Monday afternoon will mark the first vote in the ULURP process to raise the East River Park by eight to 10 feet — something that doesn’t thrill some Lower East Side residents concerned with how they will access waterfront greenspace during the construction period.
The ULURP application to transform the 1.5 miles of parkland by 2023 in phases will advance quickly throughout the month, starting with the Subcommittee on Landmarks, Sitings and Dispositions on Nov. 4, then the Land Use Committee on Nov. 12 and a full City Council vote on Nov. 14.
Though construction contracts have yet to be awarded, AECOM has been tasked with surveying and mapping the park in preparation for the estimated $1.5 billion climate change mitigation effort.
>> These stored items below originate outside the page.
-- ==== Sys2Proof/Tests/Slice0.lean ====
section
/-! SUPPORT. The model's own tests: the decoder on words written out from the encodings of spec/30_encoding.md, the
ill-formed terms that the checks refuse, one step of each instruction on the vectors of spec/95_test_vectors.md, and
for each obligation with hypotheses a state and operands that meet them all. -/

set_option Elab.async false

namespace Sys2Proof.Tests

open Sys2Proof Sys2Proof.Machine

/-! ## Helpers -/

/-- The outcome is a next state of which `p` holds. -/
def answers (o : Host.Outcome State Fault Refusal) (p : State → Bool) : Bool :=
  match o with
  | .next t => p t
  | .fault _ => false
  | .refused _ => false

/-- The next state of an outcome, or the state given. -/
def result (o : Host.Outcome State Fault Refusal) (s : State) : State :=
  match o with
  | .next t => t
  | .fault _ => s
  | .refused _ => s

theorem exec_result (i : Instr) (s : State) : exec i s = .next (result (exec i s) s) := by
  obtain ⟨t, h⟩ := exec_answers_next i s
  rw [h]; rfl

/-- The state with bytes placed from an address on. -/
def put (a : Nat) (bs : List Byte) (s : State) : State :=
  { s with mem := Memory.writeList s.cfg.font s.mem a bs }

/-- The state with general registers set. -/
def regs (l : List (RegNum × Byte)) (s : State) : State := l.foldl (fun t p => t.setReg p.1 p.2) s

/-- The reset state with one instruction word at 0x0200 (the start state of spec/95_test_vectors.md). -/
def at200 (op : Word) : State := put 512 [hi8 op, lo8 op] State.reset

/-- The bytes from an address on. -/
def bytes (t : State) (a n : Nat) : List Byte := (List.range n).map (fun k => t.byte (a + k))

/-- A state that differs from another in `RUN` alone, which records the cause. -/
def faultedAs (s : State) (c : Cause) (t : State) : Bool := t == s.raise c

/-! ## Decoding words written out bit by bit (R81, R82, R84) -/

/-- 00E0. -/
theorem test_decode_cls : decode 0b0000000011100000 = .ok (.cls) := rfl
/-- 00EE. -/
theorem test_decode_ret : decode 0b0000000011101110 = .ok (.ret) := rfl
/-- 1NNN, NNN = 0x300. -/
theorem test_decode_jp : decode 0b0001001100000000 = .ok (.jp 0x300) := rfl
/-- 2NNN, NNN = 0xABC. -/
theorem test_decode_call : decode 0b0010101010111100 = .ok (.call 0xABC) := rfl
/-- 3XNN, X = 3, NN = 0x2A. -/
theorem test_decode_seImm : decode 0b0011001100101010 = .ok (.seImm 3 0x2A) := rfl
/-- 4XNN, X = 3, NN = 0x2B. -/
theorem test_decode_sneImm : decode 0b0100001100101011 = .ok (.sneImm 3 0x2B) := rfl
/-- 5XY0, X = 1, Y = 2. -/
theorem test_decode_seReg : decode 0b0101000100100000 = .ok (.seReg 1 2) := rfl
/-- 6XNN, X = 10, NN = 0xFF. -/
theorem test_decode_ldImm : decode 0b0110101011111111 = .ok (.ldImm 10 0xFF) := rfl
/-- 7XNN, X = 3, NN = 2. -/
theorem test_decode_addImm : decode 0b0111001100000010 = .ok (.addImm 3 0x02) := rfl
/-- 8XY0. -/
theorem test_decode_ldReg : decode 0b1000000100100000 = .ok (.ldReg 1 2) := rfl
/-- 8XY1. -/
theorem test_decode_orReg : decode 0b1000000100100001 = .ok (.orReg 1 2) := rfl
/-- 8XY2. -/
theorem test_decode_andReg : decode 0b1000000100100010 = .ok (.andReg 1 2) := rfl
/-- 8XY3. -/
theorem test_decode_xorReg : decode 0b1000000100100011 = .ok (.xorReg 1 2) := rfl
/-- 8XY4, X = 15. -/
theorem test_decode_addReg : decode 0b1000111100010100 = .ok (.addReg 15 1) := rfl
/-- 8XY5, Y = 15. -/
theorem test_decode_subReg : decode 0b1000000111110101 = .ok (.subReg 1 15) := rfl
/-- 8XY6. -/
theorem test_decode_shr : decode 0b1000000110100110 = .ok (.shr 1 10) := rfl
/-- 8XY7. -/
theorem test_decode_subnReg : decode 0b1000000100100111 = .ok (.subnReg 1 2) := rfl
/-- 8XYE. -/
theorem test_decode_shl : decode 0b1000000100101110 = .ok (.shl 1 2) := rfl
/-- 9XY0. -/
theorem test_decode_sneReg : decode 0b1001000100100000 = .ok (.sneReg 1 2) := rfl
/-- ANNN, NNN = 0xFFF. -/
theorem test_decode_ldI : decode 0b1010111111111111 = .ok (.ldI 0xFFF) := rfl
/-- BNNN, NNN = 0x2FF. -/
theorem test_decode_jpV0 : decode 0b1011001011111111 = .ok (.jpV0 0x2FF) := rfl
/-- CXNN. -/
theorem test_decode_rnd : decode 0b1100000100001111 = .ok (.rnd 1 0x0F) := rfl
/-- DXYN. -/
theorem test_decode_drw : decode 0b1101000100100101 = .ok (.drw 1 2 5) := rfl
/-- EX9E. -/
theorem test_decode_skp : decode 0b1110000110011110 = .ok (.skp 1) := rfl
/-- EXA1. -/
theorem test_decode_sknp : decode 0b1110000110100001 = .ok (.sknp 1) := rfl
/-- FX07. -/
theorem test_decode_ldVxDt : decode 0b1111001100000111 = .ok (.ldVxDt 3) := rfl
/-- FX0A. -/
theorem test_decode_ldVxK : decode 0b1111000100001010 = .ok (.ldVxK 1) := rfl
/-- FX15. -/
theorem test_decode_ldDtVx : decode 0b1111111100010101 = .ok (.ldDtVx 15) := rfl
/-- FX18. -/
theorem test_decode_ldStVx : decode 0b1111000100011000 = .ok (.ldStVx 1) := rfl
/-- FX1E. -/
theorem test_decode_addI : decode 0b1111000100011110 = .ok (.addI 1) := rfl
/-- FX29. -/
theorem test_decode_ldF : decode 0b1111000100101001 = .ok (.ldF 1) := rfl
/-- FX33. -/
theorem test_decode_ldB : decode 0b1111000100110011 = .ok (.ldB 1) := rfl
/-- FX55. -/
theorem test_decode_storeRegs : decode 0b1111001001010101 = .ok (.storeRegs 2) := rfl
/-- FX65. -/
theorem test_decode_loadRegs : decode 0b1111001001100101 = .ok (.loadRegs 2) := rfl

/-! ## What the checks refuse -/

/-- R86, T137 to T143: one unmapped word of each family that has any; the opcode map and the decoder both refuse
it. -/
theorem test_wordMapped_refuses_unmapped :
    ([0x0000, 0x01E0, 0x5121, 0x9125, 0x8128, 0xE19F, 0xF1FF] : List Word).all
      (fun op => !wordMapped op && decide (decodeTableWord 16 op.toNat = none)) = true := by decide +kernel

theorem test_decode_names_the_unmapped_word : decode 0x5121 = .error (.unmapped 0x5121) := rfl

theorem test_decode_refuses_one_byte : decodeBytes [0x00] = .error (.truncated 1) := rfl

/-- R58, each constraint broken by itself. -/
theorem test_config_refuses_stack_in_font : ¬({ defaultConfig with stackLo := 78 } : Config).wf := by decide
theorem test_config_refuses_empty_stack : ¬({ defaultConfig with stackLo := 512 } : Config).wf := by decide
theorem test_config_refuses_stack_in_program : ¬({ defaultConfig with stackHi := 514 } : Config).wf := by decide
theorem test_config_refuses_odd_low_end : ¬({ defaultConfig with stackLo := 481 } : Config).wf := by decide
theorem test_config_refuses_odd_high_end : ¬({ defaultConfig with stackHi := 511 } : Config).wf := by decide
theorem test_config_accepts_default : defaultConfig.wf := by decide

/-- R201: the largest image and the smallest that is too large (T148, T149). -/
theorem test_image_sizes :
    imageFits (List.replicate 3328 0) ∧ ¬imageFits (List.replicate 3329 0) := by
  simp only [imageFits, List.length_replicate]; decide

theorem test_reset_memory_wf : Memory.wf State.reset.cfg.font State.reset.mem := by decide

/-- The canonical form refuses a cell that reads as it would unlisted, and addresses out of order. -/
theorem test_memory_wf_refuses :
    ¬Memory.wf defaultFont [(512, 0)] ∧ ¬Memory.wf defaultFont [(0, 0xF0)] ∧
    ¬Memory.wf defaultFont [(513, 1), (512, 1)] ∧ ¬Memory.wf defaultFont [(4096, 1)] := by decide +kernel

/-- Storing what an unlisted cell reads as removes the entry. -/
theorem test_write_keeps_canonical_form :
    Memory.write defaultFont (Memory.write defaultFont [] 0x300 7) 0x300 0 = [] := by decide +kernel

/-- The host's two questions, on one word: the decoder's answer and the first step after reset. -/
theorem test_table_word : decodeTableWord 16 0x6AFF = some (.ldImm 10 0xFF) := by decide +kernel

theorem test_withFetchWord_runs_the_word :
    answers (step (State.reset.withFetchWord 16 0x6AFF)) (fun t => t.reg 10 == 0xFF && t.pc == 0x202) = true := by
  decide +kernel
One group, East River Park ACTION, has gathered petition signatures to illustrate opposition to the proposal to, in essence, destroy park as it is in order to redevelop it into a new park that will serve as a seawall against 100 year storms like Sandy and the expected sea level rise by 2050.
Advocates such as East River Park ACTION claim this version of the plan is night and day to an earlier proposal from a simple seawall that would allow the park to remain open. Up to 2,000 signatures from NYCHA residents have been collected, and earlier hearings saw residents express the need for green-space as a mental health necessity.
“We’ve been testifying at hearings, demonstrating, and calling and writing our elected officials in overwhelming numbers. Yet our Council members are supporting this terrible plan,” East River Park ACTION founder Pat Arnow said.
These concerns have not necessarily fallen on deaf ears to the elected officials and agencies involved who still back the plan. They stress the need to complete construction in phases that will allow segments of the park within the 2.5-mile project area to remain open.
City Parks Commissioner Mitchell Silver argued that one reason to start with a blank slate is because the greenspace will need a fresh start anyway. Up to 258 trees have already been removed from the park because of their inability to cope with soil salinization already resulting from sea level rises.
Mayor Bill de Blasio himself has said the East River Park must stay accessible to the public as much as possible while the build effort is underway.
Councilwoman Margaret Chin said she has been assured by the administration that 42 percent of park would remain open during different periods.
Councilwoman Carlina Rivera, whose district covers the park, has called the plan a “bold” and necessary solution considering the $19 billion in damage caused by Superstorm Sandy in October 2012.
Monday’s council hearing starts at 1 p.m. at 250 Broadway.